Des plongeurs se sont mis en quête d’un trésor légendaire qui serait enfoui dans les eaux, cent ans après qu’un bateau qui l’aurait transporté a coulé lors d’une bataille survenue pendant la Première guerre mondiale.

Le bateau à vapeur ottoman Sharia avait été coulé par les forces aériennes britanniques le 25 septembre 1918 dans le nord du lac alors qu’il tentait de fuir les forces britanniques et australiennes au cours des batailles pour prendre le contrôle de la région. Les rumeurs étaient allées bon train après le naufrage, affirmant qu’il était chargé d’or au moment de sa disparition.

« Sharia servait de banque pour le gouvernement turc », a commenté devant les caméras de la Dixième chaîne Amir Weizman, photographe sous-marin, racontant les récits qui avaient été faits à l’époque. « Les Turcs craignaient de laisser l’or et l’argent utilisés pour payer les salaires des soldats… sur la terre ferme à cause des voleurs et ils avaient donc décidé de les mettre sur un bateau. Pendant la nuit, le navire naviguait au centre du lac de Tibériade et c’est ainsi que les vols étaient évités ».

Cela fait des décennies que le Sharia repose au fond du lac. En 1989, l’épave avait été découverte par des plongeurs, sans or : n’avaient été trouvés que la plaque avec le nom du navire et plusieurs épées anciennes.

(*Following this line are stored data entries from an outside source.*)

-- ==== Sys2Proof/Machine/Convert.lean ====
section
/-! DEFINITION. The stages of an output's pipeline (R119): deinterlacing (R126, R127), blend and motion-compensated conversion (R132), crop and scaling (R123, R124, R165), colour (R129), the 3D LUT (R130), sampling, depth and quantisation (R128), test patterns (Table 4.2). -/

namespace Sys2Proof.Machine

/-! Samples. Inside the pipeline a component is a 16-bit code, nominal black at 4096 and peak at 60160, neutral chroma at 32768 (R128). A line is
its pixels, each Y Cb Cr or R G B. -/

abbrev Px := List Nat

def black16 : Nat := 4096
def span16 : Nat := 56064
def grey16 : Nat := 32768

/-- Component i of a pixel. -/
def Px.c (p : Px) (i : Nat) : Nat := p.getD i 0

/-- A filter over the samples under its taps: equal samples pass as they are (PRESUMED: a gain of 1, log entry 55). -/
def filt (code taps : List Nat) : Nat :=
  match taps with
  | [] => 0
  | t :: ts => if ts.all (fun x => decide (x = t)) then t else Config.filtered code taps

/-- Sample k of n, the ends repeated beyond them. -/
def edge (n : Nat) (k : Int) : Nat := min k.toNat (n - 1)

/-! Sources. -/

/-- A picture that the pipeline reads: its format, what names the frame, its lines. -/
structure Pic where
  h : Nat
  v : Nat
  scan : Nat
  sampling : Nat
  depth : Nat
  colour : Nat
  full : Bool
  key : List Nat
  row : Nat → Row

/-- A code of a source as a 16-bit one (R128). -/
def widen (depth : Nat) (full : Bool) (v : Nat) : Nat :=
  if full then black16 + near (v * span16) (2 ^ depth - 1) else v * 2 ^ (16 - depth)

def Pic.rgb (p : Pic) : Bool := decide (p.sampling = 2)

/-- The codes of pixel x of a line as they stand; of 4:2:2 with the chroma of its pair. -/
def Pic.codes (p : Pic) (r : Row) (x : Nat) : Px :=
  if p.sampling = 0 then let g := r.getD (x / 2) []; [g.getD (1 + 2 * (x % 2)) 0, g.getD 0 0, g.getD 2 0] else r.getD x []

/-- A line of a picture at 16 bits and 4:4:4: chroma between two samples of 4:2:2 by the 4-tap interpolator (R128). -/
def Pic.line (p : Pic) (y : Nat) : List Px :=
  let r := p.row y
  let w (v : Nat) : Nat := widen p.depth (p.full && p.rgb) v
  (List.range p.h).map (fun x =>
    if p.sampling = 0 ∧ x % 2 = 1 then
      let chroma (i : Nat) : Nat := filt [1] ((List.range 4).map (fun (t : Nat) => w ((r.getD (edge ((p.h + 1) / 2) ((x / 2 : Nat) + (t : Int) - 1)) []).getD i 0)))
      [w ((p.codes r x).c 0), chroma 0, chroma 2]
    else (p.codes r x).map w)

/-! Stage 2: deinterlacing (R126, R127). -/

/-- How the lines of a frame are made: as they stand (woven, passed or progressive); the lines of the other field interpolated within field
f; motion-adaptive, or motion-compensated while the pool serves; the first field woven with the second of the frame before. -/
inductive Deint where
  | plain | intra (f : Nat) | adaptive (mc : Bool) | film
  deriving DecidableEq

/-- Line y of a picture deinterlaced; `old` is the frame before it. -/
def Pic.whole (p old : Pic) (d : Deint) (y : Nat) : List Px :=
  let made (code : Nat) : List Px := (List.range p.h).map (fun x => (List.range 3).map (fun i => Config.filtered ([code] ++ p.key ++ [y, x, i]) []))
  match d with
  | .plain => p.line y
  | .intra f => if y % 2 = f then p.line y else made 2
  | .adaptive mc => made (if mc then 4 else 3)
  | .film => if y % 2 = 0 then p.line y else old.line y

/-! Stage 4: scaling on one axis (R123). -/

/-- The factor of the box pre-decimator for n samples taken to d: 1, 2, 4 or 8. -/
def boxOf (n d : Nat) : Nat := if n ≤ 4 * d then 1 else if n ≤ 8 * d then 2 else if n ≤ 16 * d then 4 else 8

/-- Output sample j of d made of n samples: box pre-decimation beyond 4:1, nearest samples beyond 32:1, then a polyphase filter of so many taps
and 64 phases, its position accumulated with 32 fractional bits. Code 3 is linear interpolation; `soft` asks for the filter at 1:1 too. -/
def resample (axis taps code : Nat) (soft : Bool) (n d j : Nat) (f : Nat → Nat) : Nat :=
  let b := boxOf n d
  let n1 := n / b
  let g (k : Nat) : Nat := if b = 1 then f k else near ((List.range b).map (fun i => f (b * k + i))).sum b
  let n2 := min n1 (4 * d)
  let h (k : Nat) : Nat := if n2 = n1 then g k else g ((2 * k + 1) * n1 / (2 * n2))
  if n2 = d ∧ !soft then h j
  else
    let step := n2 * 2 ^ 32 / d
    let pos : Nat := Config.scalerStart step + j * step
    let k : Nat := pos / 2 ^ 32
    let phase := pos / 2 ^ 26 % 64
    if code = 3 ∧ !soft then near ((64 - phase) * h (edge n2 k) + phase * h (edge n2 (k + 1))) 64
    else filt [6, axis, code, phase] ((List.range taps).map (fun (t : Nat) => h (edge n2 (((k : Nat) : Int) + (t : Int) - ((taps / 2 - 1 : Nat) : Int)))))

/-- Pixel (i, j) of a destination rectangle, made of the lines of a crop rectangle: along the lines, then across them (log entry 55). -/
def scaled (hf vf : Nat) (soft : Bool) (c d : Rect) (line : Nat → List Px) (i j : Nat) : Px :=
  (List.range 3).map (fun m => resample 1 8 vf soft c.h d.h j (fun y =>
    let l := line (c.y + y)
    resample 0 16 hf false c.w d.w i (fun x => (l.getD (c.x + x) []).c m)))

/-! Stage 6: colour (R128 to R130). -/

/-- The matrices of a colour system: grey has equal components and neutral chroma. -/
def toRgb (sys : Nat) (p : Px) : Px :=
  if p.c 1 = grey16 ∧ p.c 2 = grey16 then [p.c 0, p.c 0, p.c 0] else (List.range 3).map (Config.toRgb sys p)
def fromRgb (sys : Nat) (p : Px) : Px :=
  if p.c 0 = p.c 1 ∧ p.c 1 = p.c 2 then [p.c 0, grey16, grey16] else (List.range 3).map (Config.fromRgb sys p)

/-- Primaries of a colour system: 525- and 625-line BT.601 by the line count of the picture (PRESUMED: up to 486 active lines are 525-line,
log entry 55), BT.709, BT.2020. -/
def primaries (colour v : Nat) : Nat := if colour = 0 then (if v ≤ 486 then 0 else 1) else if colour = 1 then 2 else 3

/-- Peak display luminance of a colour system in 10^-6 cd/m2 (Table 5.6). -/
def peakOf (colour : Nat) : Nat := if colour ≤ 2 then 100000000 else if colour = 3 then 10000000000 else 1000000000

/-- The built-in conversion of an RGB pixel between colour systems (Table 5.6). HLG to SDR is in no row: a free value. -/
def convertColour (cin cout pin pout : Nat) (p : Px) : Px :=
  if cin = cout then p
  else if cin = 4 ∧ cout ≤ 2 then (List.range 3).map (fun i => Config.filtered ([10, cin, cout, i] ++ p) [])
  else
    let l (i : Nat) : Nat := Config.light cin (p.c i) black16 (black16 + span16)
    let l (i : Nat) : Nat := if cin ≤ 2 ∧ 3 ≤ cout then near (l i * 203) 100 else l i
    let m (i : Nat) : Nat :=
      if pin = pout then l i
      else
        let x := (Config.gamut pin pout i 0 * l 0 + Config.gamut pin pout i 1 * l 1 + Config.gamut pin pout i 2 * l 2).toNat
        min (near x 65536) (peakOf cout)
    let y := Config.filtered [9, pout] [m 0, m 1, m 2]
    let k (i : Nat) : Nat := if cin = 3 ∧ peakOf cout * 3 / 4 < y then near (m i * Config.knee y (peakOf cout)) y else m i
    (List.range 3).map (fun i => Config.code cout (k i) black16 (black16 + span16))

/-- Component i of point (r, g, b) of a LUT (Table 5.7). -/
def lutPoint (bs : List Byte) (i : Nat) (rgb : List Nat) : Nat :=
  let e := (rgb.getD 2 0 * 33 + rgb.getD 1 0) * 33 + rgb.getD 0 0
  ofLeBytes ((bs.drop (8 * e + 2 * i)).take 2)

/-- Tetrahedral interpolation (R130): from the lower corner of the cell along the axes in descending order of their fractions. Nominal black
is grid value 0 and nominal peak grid value 32; values outside are clamped. -/
def lutLookup (bs : List Byte) (p : Px) : Px :=
  let den := span16 / 32
  let u (i : Nat) : Nat := min (p.c i - black16) span16
  let cell (i : Nat) : Nat := min (u i / den) 31
  let frac (i : Nat) : Nat := u i - cell i * den
  let axes := [0, 1, 2].mergeSort (fun a b => decide (frac b ≤ frac a))
  let c0 := [cell 0, cell 1, cell 2]
  let step (c : List Nat) (a : Nat) : List Nat := c.set a (c.getD a 0 + 1)
  let c1 := step c0 (axes.getD 0 0)
  let c2 := step c1 (axes.getD 1 1)
  let c3 := step c2 (axes.getD 2 2)
  let f (k : Nat) : Nat := frac (axes.getD k 0)
  (List.range 3).map (fun i =>
    let v := lutPoint bs i c0 * (den - f 0) + lutPoint bs i c1 * (f 0 - f 1) + lutPoint bs i c2 * (f 1 - f 2) + lutPoint bs i c3 * f 2
    black16 + near (v * span16) (65535 * den))

/-- Stage 6 on a pixel of a picture, and the matrices around it: a stage with nothing to do passes it unchanged (R119). -/
def colourPx (lut : Option (List Byte)) (p : Pic) (cout : Nat) (rgbOut : Bool) (outV : Nat) (x : Px) : Px :=
  if lut.isNone ∧ p.colour = cout ∧ p.rgb = rgbOut then x
  else
    let rgb := if p.rgb then x else toRgb p.colour x
    let rgb := match lut with
      | some bs => lutLookup bs rgb
      | none => convertColour p.colour cout (primaries p.colour p.v) (primaries cout outV) rgb
    if rgbOut then rgb else fromRgb cout rgb

/-! Stage 7: sampling, depth and quantisation (R128). -/

/-- The code limits of an output interface: codes reserved for timing references are never produced (R128; PRESUMED, log entry 21). -/
def codeLimits (depth : Nat) : Nat × Nat :=
  if depth = 12 then (16, 4079) else if depth = 10 then (4, 1019) else (1, 254)

def limited (depth v : Nat) : Nat := max (codeLimits depth).1 (min (codeLimits depth).2 v)

/-- A component reduced to a whole code: to nearest, or with dither (R128). -/
def reduceTo (dither : Nat) (place : List Nat) (num den : Nat) : Nat :=
  if num % den = 0 then num / den
  else if dither = 0 then (2 * num + den) / (2 * den)
  else num / den + flag (Config.dithered dither place num den) 0

/-- The output encoding of a conversion set: colour system, sampling, depth, full-range RGB, dither (Tables 5.14 and 5.15). -/
structure Enc where
  colour : Nat
  sampling : Nat
  depth : Nat
  full : Bool
  dither : Nat

def ConvSet.enc (c : ConvSet) : Enc :=
  { colour := bits c.colour 27 24, sampling := bits c.colour 23 22, depth := depthOf (bits c.colour 21 20),
    full := bit c.colour 19 && decide (bits c.colour 23 22 = 2), dither := bits c.ctrl 13 12 }

def Enc.rgb (e : Enc) : Bool := decide (e.sampling = 2)

/-- A 16-bit component as a code of the output. -/
def Enc.narrow (e : Enc) (place : List Nat) (c : Nat) : Nat :=
  limited e.depth (if e.full then reduceTo e.dither place ((c - black16) * (2 ^ e.depth - 1)) span16 else reduceTo e.dither place c (2 ^ (16 - e.depth)))

/-- A line of pixels at 16 bits as the three component lists of the output: 4:2:2 chroma by the 11-tap half-band filter (R128). -/
def Enc.line (e : Enc) (place : List Nat) (px : List Px) : List (List Nat) :=
  let n := px.length
  (List.range 3).map (fun i =>
    if e.sampling = 0 ∧ i ≠ 0 then
      (List.range ((n + 1) / 2)).map (fun k => e.narrow (place ++ [2 * k, i])
        (filt [8] ((List.range 11).map (fun (t : Nat) => (px.getD (edge n (2 * ((k : Nat) : Int) + (t : Int) - 5)) []).c i))))
    else (List.range n).map (fun x => e.narrow (place ++ [x, i]) ((px.getD x []).c i)))

/-- A line of pixels that are codes of the output already: the chroma of 4:2:2 at its own places. -/
def Enc.asIs (e : Enc) (px : List Px) : List (List Nat) :=
  (List.range 3).map (fun i =>
    if e.sampling = 0 ∧ i ≠ 0 then (List.range ((px.length + 1) / 2)).map (fun k => limited e.depth ((px.getD (2 * k) []).c i))
    else px.map (fun p => limited e.depth (p.c i)))

/-! Pictures that the output makes itself (R97, R124). -/

def Enc.ofRgb (e : Enc) (p : Px) : Px := if e.rgb then p else fromRgb e.colour p

/-- Pixel (x, y) of a test pattern in a picture of w by h (Table 4.2): eight bars from white to black, a ramp over the width, lines one sample
wide around the cells (PRESUMED, log entry 55). -/
def patternPx (e : Enc) (code w h x y : Nat) : Px :=
  let bar (level : Nat) : Px :=
    let b := 7 - x * 8 / w
    [if b / 2 % 2 = 1 then level else black16, if b / 4 % 2 = 1 then level else black16, if b % 2 = 1 then level else black16]
  let grey (v : Nat) : Px := [v, v, v]
  match code with
  | 0 => bar (black16 + span16 * 3 / 4)
  | 1 => bar (black16 + span16)
  | 2 => grey (black16 + near (span16 * x) (w - 1))
  | 3 =>
    let on := decide (x = 0) || decide (y = 0) || decide (x * 16 / w ≠ (x - 1) * 16 / w) || decide (y * 9 / h ≠ (y - 1) * 9 / h)
    grey (if on then black16 + span16 else black16)
  | 4 => grey (black16 + span16 / 2)
  | _ => grey (Config.pluge e.colour x y w h)

/-- The pixel of BG_COLOUR, BT.709 narrow range at 10 bits, in the output's colour system (R124). -/
def bgPx (e : Enc) (bg : Word) (v : Nat) : Px :=
  let p : Px := [bits bg 9 0 * 64, bits bg 19 10 * 64, bits bg 29 20 * 64]
  colourPx none { h := 0, v := v, scan := 0, sampling := 1, depth := 10, colour := 1, full := false, key := [], row := fun _ => [] } e.colour e.rgb v p

/-- A line of black. -/
def Enc.blackLine (e : Enc) (w : Nat) : List (List Nat) := e.line [] (List.replicate w (e.ofRgb [black16, black16, black16]))

/-! The line of an output. -/

/-- The frames a pipeline works on, newest first, with the frame before the newest (for film), how it deinterlaces, the mode in effect, the
weight of the newer frame of a blend in 1/32, the instant that motion-compensated conversion makes. -/
structure Feed where
  pics : List Pic
  old : Pic
  deint : Deint
  eff : Nat
  weight : Nat
  time : List Nat

/-- Stages 2 and 3: line y of the source's geometry. -/
def Feed.line (f : Feed) (y : Nat) : List Px :=
  match f.pics with
  | [] => []
  | p :: rest =>
    let new := p.whole f.old f.deint y
    match rest with
    | q :: _ =>
      if f.eff = 1 ∧ q.h = p.h ∧ q.v = p.v then
        (new.zip (q.whole q f.deint y)).map (fun z => (List.range 3).map (fun i => near ((32 - f.weight) * z.2.c i + f.weight * z.1.c i) 32))
      else new
    | [] => new

/-- Pixel (x, y) after stage 5 of a destination rectangle: scaled, or interpolated between frames in the pool (R132). -/
def Feed.pixel (f : Feed) (hf vf : Nat) (soft : Bool) (c d : Rect) (i j : Nat) : Px :=
  if f.eff = 2 then (List.range 3).map (fun m => Config.filtered ([7] ++ f.pics.flatMap (fun p => p.key) ++ f.time ++ [c.x, c.y, c.w, c.h, d.w, d.h, i, j, m]) [])
  else scaled hf vf soft c d f.line i j

/-- Line y of the active picture of an output of w by h samples, before the planes: the source's picture where the destination is, BG_COLOUR around
it (R124, R165). Where no stage has anything to do the source's codes pass unchanged (R119). -/
def pictureLine (f : Feed) (c : ConvSet) (t : TimSet) (lut : Option (List Byte)) (g : Geo) (place : List Nat) (y : Nat) : List (List Nat) :=
  let e := c.enc
  match f.pics with
  | [] => e.blackLine t.hActive
  | p :: _ =>
    let (cr, de, _) := g.rects p.h p.v
    let even := decide (p.sampling = 0 ∨ e.sampling = 0)
    let cr := cr.even even
    let de := de.even even
    let soft := decide (t.scan = 1) && !decide (p.scan = 1 ∧ p.v = t.vActive ∧ cr.h = de.h)
    let Y := y + g.oy
    let inside (x : Nat) : Bool := decide (de.x ≤ x + g.ox ∧ x + g.ox < de.x + de.w ∧ de.y ≤ Y ∧ Y < de.y + de.h ∧ 0 < cr.w ∧ 0 < cr.h)
    let same := decide (cr.w = de.w ∧ cr.h = de.h ∧ p.sampling = e.sampling ∧ p.depth = e.depth ∧ p.full = e.full ∧ p.colour = e.colour)
      && lut.isNone && !soft && decide (f.eff ≠ 1 ∧ f.eff ≠ 2 ∧ f.deint = .plain)
    let bg := bgPx e c.bg t.vActive
    if same then
      let codes := (List.range 3).map (fun i => e.narrow (place ++ [0, i]) (bg.c i))
      let r := p.row (cr.y + (Y - de.y))
      e.asIs ((List.range t.hActive).map (fun x => if inside x then p.codes r (cr.x + (x + g.ox - de.x)) else codes))
    else
      e.line place ((List.range t.hActive).map (fun x =>
        if inside x then
          colourPx lut p e.colour e.rgb t.vActive (f.pixel (bits c.ctrl 17 16) (bits c.ctrl 15 14) soft cr de (x + g.ox - de.x) (Y - de.y))
        else bg))

end Sys2Proof.Machine
end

Des plongeurs étaient retournés voir le Sharia en 2012 et l’avaient filmé pour la première fois, sans découvrir de trésor. Ces derniers jours, le bateau est une fois encore exploré par des équipes sous-marines de l’entreprise spécialisée Yam-Yafo.

Ronnie Sade de Yam-Yafo a expliqué à la Dixième chaîne qu’il était sceptique face au mythe.

« Pour autant qu’on le sache, ce bateau était utilisé pour transporter des gens et des marchandises », a-t-il dit. « Au fil des années, des légendes variées ont été liées au navire concernant une banque flottante ou des pièces de monnaie que les soldats ottomans conservaient à bord ».

« Je ne suis pas personnellement convaincu de cela, mais s’il y a de l’or, nous le découvrirons », a-t-il ajouté.